The Open Mobile Video Coalition (OMVC) says it has completed technical tests of its Mobile/Handheld technologies and has submitted a report to the Advanced Television Systems Committee whose approval is required if the technology is to approved as a standard, according to the press release.
The OMVC, in conjunction with the Association for Maximum Service Television, conducted tests from February to April in the San Francisco area and Las Vegas. “More than 140 hours and 1,000 miles of mobile data were collected across the two trial areas,” the release says.

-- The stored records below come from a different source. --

-- ==== Sys2Proof/Laws/BayFrame.lean ====
section
/-! SUPPORT. Every operation of one bay touches nothing else: `OnlyBay`, proved once for each operation, in the form that
chains. -/

namespace Sys2Proof

open Machine

/-! ### The relation -/

theorem OnlyBay.refl (b : BayId) (s : State) : OnlyBay b s s where
  pending := rfl
  freeDraws := rfl
  yardTime := rfl
  others _ _ := rfl
  segmentCount := rfl
  catalogue := rfl
  pointer := rfl
  mem := rfl
  verifier := rfl
  searchFrom := rfl
  granted := .inl rfl
  standby := rfl
  active := rfl
  generation := rfl
  posts := ⟨[], fun _ => rfl⟩
  buses h := ⟨h, fun _ _ => rfl⟩

theorem forget_forget (b : BayId) (g : Option Grant) : (g.map (Grant.forget b)).map (Grant.forget b) = g.map (Grant.forget b) := by
  cases g with
  | none => rfl
  | some g => cases g with
    | bayRead c i k live => simp [Grant.forget]
    | portWrite _ _ => rfl
    | verifyRead _ => rfl

theorem OnlyBay.trans {b : BayId} {s t u : State} (h : OnlyBay b s t) (k : OnlyBay b t u) : OnlyBay b s u where
  pending := k.pending.trans h.pending
  freeDraws := k.freeDraws.trans h.freeDraws
  yardTime := k.yardTime.trans h.yardTime
  others c hc := (k.others c hc).trans (h.others c hc)
  segmentCount := k.segmentCount.trans h.segmentCount
  catalogue := k.catalogue.trans h.catalogue
  pointer := k.pointer.trans h.pointer
  mem := k.mem.trans h.mem
  verifier := k.verifier.trans h.verifier
  searchFrom := k.searchFrom.trans h.searchFrom
  granted := by
    rcases k.granted with e | e <;> rcases h.granted with f | f <;> rw [e, f]
    · exact .inl rfl
    · exact .inr rfl
    · exact .inr rfl
    · exact .inr (forget_forget b _)
  standby := k.standby.trans h.standby
  active := k.active.trans h.active
  generation := k.generation.trans h.generation
  posts := by
    obtain ⟨l, hl⟩ := h.posts
    obtain ⟨m, hm⟩ := k.posts
    exact ⟨l ++ m, fun p => by rw [hm p, hl p, List.foldl_append]⟩
  buses d :=
    have e := h.buses d
    have f := k.buses e.1
    ⟨f.1, fun c hc => (f.2 c hc).trans (e.2 c hc)⟩

/-! ### The plain updates -/

theorem OnlyBay.modBay {b : BayId} {s t : State} (h : OnlyBay b s t) (f : Bay → Bay) : OnlyBay b s (t.modBay b f) :=
  h.trans { OnlyBay.refl b t with
    others := fun _ hc => State.bay_modBay_other t f hc }

theorem OnlyBay.post {b : BayId} {s t : State} (h : OnlyBay b s t) (k : EventKind) (x : Subject) :
    OnlyBay b s (t.post k x) :=
  h.trans { OnlyBay.refl b t with posts := ⟨[(k, x)], fun p => port_post t k x p⟩ }

theorem OnlyBay.counters {b : BayId} {s t : State} (h : OnlyBay b s t) (c : Vector Nat 64) :
    OnlyBay b s { t with plans := { t.plans with counters := c } } := h.trans { OnlyBay.refl b t with }

/-- Another fleet table that keeps the numbers distinct and the records bound to other bays. -/
theorem OnlyBay.fleet {b : BayId} {s t : State} (h : OnlyBay b s t) {l : List BusRecord}
    (hl : (t.fleet.map (·.fleet)).Nodup → (l.map (·.fleet)).Nodup ∧
      ∀ c, c ≠ b → (l.find? fun r => r.atBay == some c) = t.bound c) :
    OnlyBay b s { t with fleet := l } := h.trans { OnlyBay.refl b t with buses := hl }

/-- Records changed one by one keep their numbers distinct, and a search finds the same record when no change makes or
unmakes a hit. -/
theorem map_records (l : List BusRecord) (f : BusRecord → BusRecord) (c : BayId) (hf : ∀ r ∈ l, (f r).fleet = r.fleet)
    (hc : ∀ r ∈ l, ((f r).atBay == some c) = (r.atBay == some c) ∧ (r.atBay = some c → f r = r)) :
    (l.map f).map (·.fleet) = l.map (·.fleet) ∧
      ((l.map f).find? fun r => r.atBay == some c) = l.find? fun r => r.atBay == some c := by
  induction l with
  | nil => exact ⟨rfl, rfl⟩
  | cons r rest ih =>
    have i := ih (fun q hq => hf q (.tail _ hq)) (fun q hq => hc q (.tail _ hq))
    have h1 := hf r (.head _)
    have h2 := hc r (.head _)
    refine ⟨by simp only [List.map_cons, h1, i.1], ?_⟩
    simp only [List.map_cons, List.find?_cons, h2.1, i.2]
    split
    · next e => rw [h2.2 (by simpa using e)]
    · rfl

theorem OnlyBay.modBound {b : BayId} {s t : State} (h : OnlyBay b s t) {f : BusRecord → BusRecord}
    (hf : ∀ r, (f r).fleet = r.fleet ∧ ((f r).atBay = r.atBay ∨ (f r).atBay = none)) :
    OnlyBay b s (t.modBound b f) := by
  refine h.fleet fun d => ?_
  have key := fun c (hc : c ≠ b) => map_records t.fleet (fun r => if r.atBay == some b then f r else r) c
    (fun r _ => by split <;> simp [hf]) (fun r _ => by
      split
      · next e =>
        have e' : r.atBay = some b := by simpa using e
        have n : b ≠ c := fun x => hc x.symm
        rcases (hf r).2 with g | g <;> simp [g, e', n]
      · exact ⟨rfl, fun _ => rfl⟩)
  have other : ∃ c : BayId, c ≠ b := by
    by_cases hb : b = 0
    · exact ⟨1, by rw [hb]; decide⟩
    · exact ⟨0, fun x => hb x.symm⟩
  obtain ⟨c, hc⟩ := other
  exact ⟨by rw [(key c hc).1]; exact d, fun c hc => (key c hc).2⟩

theorem OnlyBay.unbind {b : BayId} {s t : State} (h : OnlyBay b s t) : OnlyBay b s (t.unbind b) :=
  h.modBound fun _ => ⟨rfl, .inr rfl⟩

theorem OnlyBay.drainLine {b : BayId} {s t : State} (h : OnlyBay b s t) : OnlyBay b s (t.drainLine b) :=
  (h.modBay fun y => { y.drainEngine with reader := { waiting := none, buffer := none } }).trans
    { OnlyBay.refl b _ with granted := .inr rfl, others := fun _ _ => rfl }

theorem OnlyBay.ite {b : BayId} {s t u : State} {c : Prop} [Decidable c] (h : OnlyBay b s t) (k : OnlyBay b s u) :
    OnlyBay b s (if c then t else u) := by split <;> assumption

/-! ### The fleet table -/

/-- Only a record with another bay's number, or the records of other numbers, are found for a bay. -/
theorem find_filter (l : List BusRecord) (n : Nat) (c : BayId)
    (hn : ∀ r ∈ l, r.fleet = n → r.atBay ≠ some c) :
    ((l.filter fun r => r.fleet != n).find? fun r => r.atBay == some c) = l.find? fun r => r.atBay == some c := by
  induction l with
  | nil => rfl
  | cons r rest ih =>
    have i := ih fun q hq => hn q (.tail _ hq)
    by_cases e : r.fleet = n
    · have := hn r (.head _) e
      simp [e, this, i]
    · simp [e, i, List.find?_cons]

Not surprisingly, the tests showed the technology was “viable.” The release says the tests “demonstrated full-motion mobile DTV at pedestrian and highway speeds; they also showed that mobile reception can be achieved as much as 40 miles from the transmitter and that mobile DTV does not interfere with the regular FCC-compliant primary digital television broadcasts.”
Digital TV deadline
The OMVC is on a fast track to get the mobile TV protocol approved and, it hopes, incorporated into consumer devices in 2009. In February 2009 full-power TV stations are required to switch from analog to digital broadcasting.
The OMVC’s members see the switch as a prime opportunity for introducing their mobile TV protocol to the public. This is now a unique sitation. Broadcasters in Asia transmit TV to cellular phones as well as to a variety of TV-enabled electronic devices.
The technology isn’t in question. The question is the business model for mobile TV, which is under discussion around the world.